From: Tianyang Chen <tiche@seas.upenn.edu>
To: xen-devel@lists.xenproject.org
Cc: dario.faggioli@citrix.com, george.dunlap@citrix.com,
Dagaen Golomb <dgolomb@seas.upenn.edu>,
Meng Xu <mengxu@cis.upenn.edu>
Subject: Re: [PATCH v5][RFC]xen: sched: convert RTDS from time to event driven model
Date: Wed, 24 Feb 2016 10:23:27 -0500 [thread overview]
Message-ID: <56CDCAEF.8000900@seas.upenn.edu> (raw)
In-Reply-To: <1454992407-5436-1-git-send-email-tiche@seas.upenn.edu>
Hey Dario: We are aiming for the next release and would appreciate it if
you can leave some comments on this version. Thanks.
Tianyang
On 2/8/2016 11:33 PM, Tianyang Chen wrote:
> Changes since v4:
> removed unnecessary replenishment queue checks in vcpu_wake()

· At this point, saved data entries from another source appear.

-- ==== Sys2Proof/Config.lean ====
section
/-! DEFINITION. The block's parameters (00_scope.md R6) and the values the spec leaves free. -/

namespace Sys2Proof

/-- The two values of the parameter `ZERO_DIM_POLICY` (R6, R83). -/
inductive ZeroDimPolicy where
  /-- A zero width or height is accepted and decodes zero pixels. -/
  | accept
  /-- A zero width or height raises `ZeroDimension`. -/
  | reject
deriving DecidableEq, Repr, Inhabited

namespace Config

/-- `ZERO_DIM_POLICY`, which the spec leaves OPEN (R6, R83, D8): no value of it can be proved, so a
claim about `step` holds for both. Log entry 2 (DESIGN CHOICE, safe). -/
opaque zeroDimPolicy : ZeroDimPolicy

/-- What the host's buffer `IN` holds at an offset nothing has placed a byte at: "any value"
(U11, R40). One free byte for each offset, the same at every read (R43). Log entry 1
(DESIGN CHOICE, safe). -/
opaque unplacedByte : Nat → Byte

/-- `HEADER_LEN` (R6). -/
abbrev headerLen : Nat := 14

/-- `RUN_MAX` (R6): the longest run one RUN chunk can give. -/
abbrev runMax : Nat := 62

/-- The magic `"qoif"` read big-endian, `0x716F6966` (R59, R79). The ASCII codes are the spec's own
general knowledge (GK2). Log entry 8 (PRESUMED, unsafe). -/
abbrev goodMagic : Word32 := 0x716F6966

/-- One past the last byte offset `IN` can have: it holds up to 2^64 - 1 bytes (R42). -/
abbrev inputOffsets : Nat := 2 ^ 64 - 1

end Config

end Sys2Proof
end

> extended replq_remove() to all cases in vcpu_sleep()
> used _deadline_queue_insert() helper function for both queues
> _replq_insert() and _replq_remove() program timer internally
>
> Changes since v3:
> removed running queue.
> added repl queue to keep track of repl events.
> timer is now per scheduler.
> timer is init on a valid cpu in a cpupool.
>
> Signed-off-by: Tianyang Chen <tiche@seas.upenn.edu>
> Signed-off-by: Meng Xu <mengxu@cis.upenn.edu>
> Signed-off-by: Dagaen Golomb <dgolomb@seas.upenn.edu>
> ---
> xen/common/sched_rt.c | 337 ++++++++++++++++++++++++++++++++++++-------------
> 1 file changed, 251 insertions(+), 86 deletions(-)
>
> diff --git a/xen/common/sched_rt.c b/xen/common/sched_rt.c
> index 2e5430f..1f0bb7b 100644
> --- a/xen/common/sched_rt.c
> +++ b/xen/common/sched_rt.c
> @@ -16,6 +16,7 @@
> #include <xen/delay.h>
> #include <xen/event.h>
> #include <xen/time.h>
> +#include <xen/timer.h>
> #include <xen/perfc.h>
> #include <xen/sched-if.h>
> #include <xen/softirq.h>
> @@ -87,7 +88,7 @@
> #define RTDS_DEFAULT_BUDGET (MICROSECS(4000))
>
> #define UPDATE_LIMIT_SHIFT 10
> -#define MAX_SCHEDULE (MILLISECS(1))
> +
> /*
> * Flags
> */
> @@ -142,6 +143,12 @@ static cpumask_var_t *_cpumask_scratch;
> */
> static unsigned int nr_rt_ops;
>
> +/* handler for the replenishment timer */
> +static void repl_handler(void *data);
> +
> +/* checks if a timer is active or not */
> +bool_t active_timer(struct timer* t);
> +
> /*
> * Systme-wide private data, include global RunQueue/DepletedQ
> * Global lock is referenced by schedule_data.schedule_lock from all
> @@ -152,7 +159,9 @@ struct rt_private {
> struct list_head sdom; /* list of availalbe domains, used for dump */
> struct list_head runq; /* ordered list of runnable vcpus */
> struct list_head depletedq; /* unordered list of depleted vcpus */
> + struct list_head replq; /* ordered list of vcpus that need replenishment */
> cpumask_t tickled; /* cpus been tickled */
> + struct timer *repl_timer; /* replenishment timer */
> };
>
> /*
> @@ -160,6 +169,7 @@ struct rt_private {
> */
> struct rt_vcpu {
> struct list_head q_elem; /* on the runq/depletedq list */
> + struct list_head replq_elem;/* on the repl event list */
>
> /* Up-pointers */
> struct rt_dom *sdom;
> @@ -213,8 +223,14 @@ static inline struct list_head *rt_depletedq(const struct scheduler *ops)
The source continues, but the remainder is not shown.